====== Record excerpts
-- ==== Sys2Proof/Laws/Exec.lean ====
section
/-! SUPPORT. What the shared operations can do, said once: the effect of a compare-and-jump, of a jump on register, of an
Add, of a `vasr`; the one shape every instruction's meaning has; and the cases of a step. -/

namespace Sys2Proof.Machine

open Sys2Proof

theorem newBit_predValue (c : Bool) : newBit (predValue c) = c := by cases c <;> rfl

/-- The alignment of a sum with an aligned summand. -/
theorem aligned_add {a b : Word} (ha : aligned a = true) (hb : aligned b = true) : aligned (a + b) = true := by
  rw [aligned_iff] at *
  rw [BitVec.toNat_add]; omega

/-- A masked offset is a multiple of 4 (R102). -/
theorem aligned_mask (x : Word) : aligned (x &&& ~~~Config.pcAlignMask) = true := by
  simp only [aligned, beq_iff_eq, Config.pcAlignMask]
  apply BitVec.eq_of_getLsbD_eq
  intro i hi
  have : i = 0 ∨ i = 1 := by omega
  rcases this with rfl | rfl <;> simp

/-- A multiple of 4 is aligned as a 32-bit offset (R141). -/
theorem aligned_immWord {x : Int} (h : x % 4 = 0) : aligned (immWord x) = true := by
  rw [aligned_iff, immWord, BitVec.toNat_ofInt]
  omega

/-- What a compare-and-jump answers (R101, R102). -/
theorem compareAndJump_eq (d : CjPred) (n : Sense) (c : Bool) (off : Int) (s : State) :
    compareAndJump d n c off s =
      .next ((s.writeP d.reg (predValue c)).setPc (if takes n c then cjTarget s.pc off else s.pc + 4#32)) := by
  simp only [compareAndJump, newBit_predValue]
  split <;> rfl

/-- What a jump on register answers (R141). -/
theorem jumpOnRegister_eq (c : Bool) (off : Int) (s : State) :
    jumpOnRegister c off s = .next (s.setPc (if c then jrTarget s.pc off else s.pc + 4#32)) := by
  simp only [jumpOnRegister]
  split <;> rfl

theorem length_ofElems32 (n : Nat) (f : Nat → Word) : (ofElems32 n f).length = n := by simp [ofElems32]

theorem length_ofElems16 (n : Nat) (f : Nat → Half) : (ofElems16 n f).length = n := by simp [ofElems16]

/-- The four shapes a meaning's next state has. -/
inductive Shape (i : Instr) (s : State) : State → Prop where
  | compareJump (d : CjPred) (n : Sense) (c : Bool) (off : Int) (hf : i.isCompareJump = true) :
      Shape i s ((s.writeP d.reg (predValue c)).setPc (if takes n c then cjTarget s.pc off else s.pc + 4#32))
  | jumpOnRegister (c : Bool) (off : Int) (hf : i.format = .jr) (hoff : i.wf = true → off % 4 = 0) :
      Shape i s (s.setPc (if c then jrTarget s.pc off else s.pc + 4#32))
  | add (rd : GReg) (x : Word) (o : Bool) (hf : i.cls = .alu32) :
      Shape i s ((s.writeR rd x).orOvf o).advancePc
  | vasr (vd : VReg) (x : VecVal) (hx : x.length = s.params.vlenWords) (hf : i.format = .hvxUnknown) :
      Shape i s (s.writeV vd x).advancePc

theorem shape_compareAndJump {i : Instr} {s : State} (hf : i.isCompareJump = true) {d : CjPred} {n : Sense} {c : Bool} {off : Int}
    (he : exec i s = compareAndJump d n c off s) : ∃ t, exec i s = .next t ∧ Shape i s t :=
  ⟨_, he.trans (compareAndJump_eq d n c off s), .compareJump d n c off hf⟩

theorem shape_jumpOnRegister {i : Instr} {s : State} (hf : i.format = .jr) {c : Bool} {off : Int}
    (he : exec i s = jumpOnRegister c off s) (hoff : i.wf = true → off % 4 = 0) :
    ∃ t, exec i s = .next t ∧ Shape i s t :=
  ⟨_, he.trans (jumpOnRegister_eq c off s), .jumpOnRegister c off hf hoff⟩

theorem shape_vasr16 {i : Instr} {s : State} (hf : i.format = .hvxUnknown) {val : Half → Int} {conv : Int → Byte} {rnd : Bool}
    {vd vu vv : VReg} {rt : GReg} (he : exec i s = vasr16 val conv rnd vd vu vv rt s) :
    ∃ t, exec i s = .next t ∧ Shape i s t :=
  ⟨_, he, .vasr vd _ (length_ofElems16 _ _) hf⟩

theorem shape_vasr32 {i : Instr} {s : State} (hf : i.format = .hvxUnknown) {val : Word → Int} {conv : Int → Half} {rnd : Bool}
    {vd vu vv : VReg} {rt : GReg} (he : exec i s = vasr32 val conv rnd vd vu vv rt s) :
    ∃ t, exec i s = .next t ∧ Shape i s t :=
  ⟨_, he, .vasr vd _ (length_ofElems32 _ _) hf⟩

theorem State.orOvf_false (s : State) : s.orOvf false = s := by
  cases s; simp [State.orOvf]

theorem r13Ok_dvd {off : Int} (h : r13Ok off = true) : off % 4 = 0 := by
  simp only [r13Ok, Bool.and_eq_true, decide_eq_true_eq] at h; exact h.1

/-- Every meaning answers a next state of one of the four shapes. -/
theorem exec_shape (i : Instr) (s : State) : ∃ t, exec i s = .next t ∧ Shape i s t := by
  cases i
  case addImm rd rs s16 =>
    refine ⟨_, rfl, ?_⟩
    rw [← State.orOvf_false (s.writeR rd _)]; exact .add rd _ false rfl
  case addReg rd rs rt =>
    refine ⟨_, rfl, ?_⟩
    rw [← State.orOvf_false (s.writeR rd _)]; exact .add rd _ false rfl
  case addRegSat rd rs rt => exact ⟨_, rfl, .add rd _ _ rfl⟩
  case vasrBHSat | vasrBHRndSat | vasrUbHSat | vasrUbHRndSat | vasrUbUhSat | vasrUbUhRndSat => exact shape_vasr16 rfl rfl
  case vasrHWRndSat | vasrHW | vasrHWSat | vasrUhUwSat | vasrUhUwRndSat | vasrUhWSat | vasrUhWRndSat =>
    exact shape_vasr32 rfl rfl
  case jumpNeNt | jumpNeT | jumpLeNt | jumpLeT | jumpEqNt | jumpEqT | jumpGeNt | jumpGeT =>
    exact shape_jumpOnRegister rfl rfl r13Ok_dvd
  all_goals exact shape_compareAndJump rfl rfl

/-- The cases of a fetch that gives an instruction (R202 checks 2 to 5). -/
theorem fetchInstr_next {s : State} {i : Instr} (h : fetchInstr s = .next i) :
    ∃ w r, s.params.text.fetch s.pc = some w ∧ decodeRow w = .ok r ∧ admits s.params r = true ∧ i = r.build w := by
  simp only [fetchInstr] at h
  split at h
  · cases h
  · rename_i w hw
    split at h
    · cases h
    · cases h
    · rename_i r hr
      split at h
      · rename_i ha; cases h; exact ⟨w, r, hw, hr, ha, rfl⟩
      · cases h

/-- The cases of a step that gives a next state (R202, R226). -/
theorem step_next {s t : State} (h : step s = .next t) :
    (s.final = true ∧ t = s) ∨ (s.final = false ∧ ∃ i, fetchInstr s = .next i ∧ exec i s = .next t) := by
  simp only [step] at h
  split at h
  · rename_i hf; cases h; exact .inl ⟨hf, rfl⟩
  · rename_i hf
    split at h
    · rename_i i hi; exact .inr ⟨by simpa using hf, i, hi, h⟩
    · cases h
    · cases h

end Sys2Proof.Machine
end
============
====== Record excerpts
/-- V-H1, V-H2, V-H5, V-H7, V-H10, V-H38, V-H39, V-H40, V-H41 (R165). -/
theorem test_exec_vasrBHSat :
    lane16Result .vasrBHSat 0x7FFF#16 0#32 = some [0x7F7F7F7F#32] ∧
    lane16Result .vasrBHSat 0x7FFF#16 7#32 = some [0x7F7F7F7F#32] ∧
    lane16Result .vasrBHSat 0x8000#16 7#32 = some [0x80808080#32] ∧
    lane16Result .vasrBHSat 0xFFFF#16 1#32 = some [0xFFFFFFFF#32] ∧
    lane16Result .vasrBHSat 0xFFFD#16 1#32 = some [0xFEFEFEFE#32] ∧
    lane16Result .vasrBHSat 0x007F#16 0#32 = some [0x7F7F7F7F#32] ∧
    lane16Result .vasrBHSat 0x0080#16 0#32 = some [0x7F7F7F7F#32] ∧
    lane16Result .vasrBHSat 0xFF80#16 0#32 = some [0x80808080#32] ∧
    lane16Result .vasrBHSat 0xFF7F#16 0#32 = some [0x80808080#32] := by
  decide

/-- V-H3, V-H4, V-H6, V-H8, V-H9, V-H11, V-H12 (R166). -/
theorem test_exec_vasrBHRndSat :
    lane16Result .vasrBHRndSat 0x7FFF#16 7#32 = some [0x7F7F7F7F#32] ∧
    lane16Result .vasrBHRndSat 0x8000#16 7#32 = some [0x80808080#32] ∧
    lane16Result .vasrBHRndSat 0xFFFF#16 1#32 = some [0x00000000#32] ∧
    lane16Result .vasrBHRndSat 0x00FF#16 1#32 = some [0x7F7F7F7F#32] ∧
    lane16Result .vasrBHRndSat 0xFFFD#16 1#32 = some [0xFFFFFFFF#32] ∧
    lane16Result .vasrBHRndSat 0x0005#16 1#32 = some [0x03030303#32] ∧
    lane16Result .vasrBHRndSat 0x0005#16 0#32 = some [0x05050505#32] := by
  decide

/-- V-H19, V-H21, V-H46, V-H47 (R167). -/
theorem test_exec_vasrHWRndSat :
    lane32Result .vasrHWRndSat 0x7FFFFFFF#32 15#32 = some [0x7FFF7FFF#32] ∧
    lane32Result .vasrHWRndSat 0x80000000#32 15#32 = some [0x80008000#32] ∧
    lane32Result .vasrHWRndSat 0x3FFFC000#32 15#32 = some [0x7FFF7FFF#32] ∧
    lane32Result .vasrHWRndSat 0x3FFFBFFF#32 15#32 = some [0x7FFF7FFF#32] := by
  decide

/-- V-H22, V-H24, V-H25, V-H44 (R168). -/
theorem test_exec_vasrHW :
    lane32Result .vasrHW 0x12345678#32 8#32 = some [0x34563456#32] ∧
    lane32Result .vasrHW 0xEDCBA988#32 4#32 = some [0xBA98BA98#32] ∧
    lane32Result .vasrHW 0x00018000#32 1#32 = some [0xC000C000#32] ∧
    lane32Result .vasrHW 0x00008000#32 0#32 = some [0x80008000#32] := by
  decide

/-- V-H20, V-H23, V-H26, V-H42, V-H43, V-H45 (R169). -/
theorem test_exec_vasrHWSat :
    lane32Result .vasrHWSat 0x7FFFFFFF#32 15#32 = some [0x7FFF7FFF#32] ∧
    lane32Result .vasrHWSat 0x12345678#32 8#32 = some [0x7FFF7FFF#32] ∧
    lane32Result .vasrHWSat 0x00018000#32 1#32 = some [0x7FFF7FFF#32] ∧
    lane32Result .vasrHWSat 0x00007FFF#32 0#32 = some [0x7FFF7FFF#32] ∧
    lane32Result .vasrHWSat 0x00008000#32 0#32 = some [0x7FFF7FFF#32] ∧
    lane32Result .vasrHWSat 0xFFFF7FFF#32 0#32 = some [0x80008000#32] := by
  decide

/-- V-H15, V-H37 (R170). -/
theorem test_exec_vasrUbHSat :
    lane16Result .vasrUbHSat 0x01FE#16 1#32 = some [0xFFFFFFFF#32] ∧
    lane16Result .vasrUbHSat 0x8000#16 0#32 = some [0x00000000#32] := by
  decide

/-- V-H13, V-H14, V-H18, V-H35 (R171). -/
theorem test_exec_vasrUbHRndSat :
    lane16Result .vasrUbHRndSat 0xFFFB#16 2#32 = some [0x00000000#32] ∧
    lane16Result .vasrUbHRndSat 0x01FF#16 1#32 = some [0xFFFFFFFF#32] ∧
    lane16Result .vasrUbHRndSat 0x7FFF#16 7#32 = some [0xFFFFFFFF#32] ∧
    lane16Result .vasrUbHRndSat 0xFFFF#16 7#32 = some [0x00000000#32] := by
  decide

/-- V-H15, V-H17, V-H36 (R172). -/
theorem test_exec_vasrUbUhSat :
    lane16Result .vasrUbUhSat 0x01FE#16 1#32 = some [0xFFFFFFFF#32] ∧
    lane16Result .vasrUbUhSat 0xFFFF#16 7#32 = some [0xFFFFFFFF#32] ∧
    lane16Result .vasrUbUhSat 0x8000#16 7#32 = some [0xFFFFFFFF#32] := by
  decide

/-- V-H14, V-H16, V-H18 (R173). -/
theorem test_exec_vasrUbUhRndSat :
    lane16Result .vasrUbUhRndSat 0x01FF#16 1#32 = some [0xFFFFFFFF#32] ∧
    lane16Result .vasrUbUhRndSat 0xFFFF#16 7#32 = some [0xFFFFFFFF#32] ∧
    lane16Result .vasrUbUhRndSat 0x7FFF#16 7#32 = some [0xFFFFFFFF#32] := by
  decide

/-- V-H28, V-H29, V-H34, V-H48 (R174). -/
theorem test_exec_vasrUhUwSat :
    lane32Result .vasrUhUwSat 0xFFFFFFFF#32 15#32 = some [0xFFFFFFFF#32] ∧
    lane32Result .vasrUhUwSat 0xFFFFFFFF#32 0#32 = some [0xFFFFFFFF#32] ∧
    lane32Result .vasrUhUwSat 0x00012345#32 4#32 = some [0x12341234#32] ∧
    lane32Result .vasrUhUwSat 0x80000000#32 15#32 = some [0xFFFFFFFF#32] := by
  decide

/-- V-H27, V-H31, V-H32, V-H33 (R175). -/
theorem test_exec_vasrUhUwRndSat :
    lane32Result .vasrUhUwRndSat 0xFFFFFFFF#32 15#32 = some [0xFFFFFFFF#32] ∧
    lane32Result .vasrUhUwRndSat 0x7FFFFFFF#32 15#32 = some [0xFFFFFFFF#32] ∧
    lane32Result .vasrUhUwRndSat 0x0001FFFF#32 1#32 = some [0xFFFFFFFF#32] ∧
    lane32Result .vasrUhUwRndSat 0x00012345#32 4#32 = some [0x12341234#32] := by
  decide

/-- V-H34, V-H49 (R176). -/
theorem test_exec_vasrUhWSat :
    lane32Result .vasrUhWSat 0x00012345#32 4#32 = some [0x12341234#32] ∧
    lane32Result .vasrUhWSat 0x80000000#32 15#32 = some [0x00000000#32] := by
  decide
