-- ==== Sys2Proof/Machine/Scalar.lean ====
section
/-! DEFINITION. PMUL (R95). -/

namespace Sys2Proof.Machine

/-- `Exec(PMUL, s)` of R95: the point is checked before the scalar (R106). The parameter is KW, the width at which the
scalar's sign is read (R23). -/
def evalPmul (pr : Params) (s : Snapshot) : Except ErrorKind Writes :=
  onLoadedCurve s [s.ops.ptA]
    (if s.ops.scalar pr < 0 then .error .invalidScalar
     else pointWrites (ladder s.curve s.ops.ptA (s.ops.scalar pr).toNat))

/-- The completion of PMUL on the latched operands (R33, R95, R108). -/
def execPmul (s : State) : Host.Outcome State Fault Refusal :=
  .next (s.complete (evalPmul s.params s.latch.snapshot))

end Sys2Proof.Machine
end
============
(What is needed) Set down exactly the lines of the data above, beginning with the line that has "state has. -/" and ending with the line that has "Shape i s ((s.writeR", and no others.

(Written reply)
/-- The four shapes a meaning's next state has. -/
inductive Shape (i : Instr) (s : State) : State → Prop where
  | compareJump (d : CjPred) (n : Sense) (c : Bool) (off : Int) (hf : i.isCompareJump = true) :
      Shape i s ((s.writeP d.reg (predValue c)).setPc (if takes n c then cjTarget s.pc off else s.pc + 4#32))
  | jumpOnRegister (c : Bool) (off : Int) (hf : i.format = .jr) (hoff : i.wf = true → off % 4 = 0) :
      Shape i s (s.setPc (if c then jrTarget s.pc off else s.pc + 4#32))
  | add (rd : GReg) (x : Word) (o : Bool) (hf : i.cls = .alu32) :
      Shape i s ((s.writeR rd x).orOvf o).advancePc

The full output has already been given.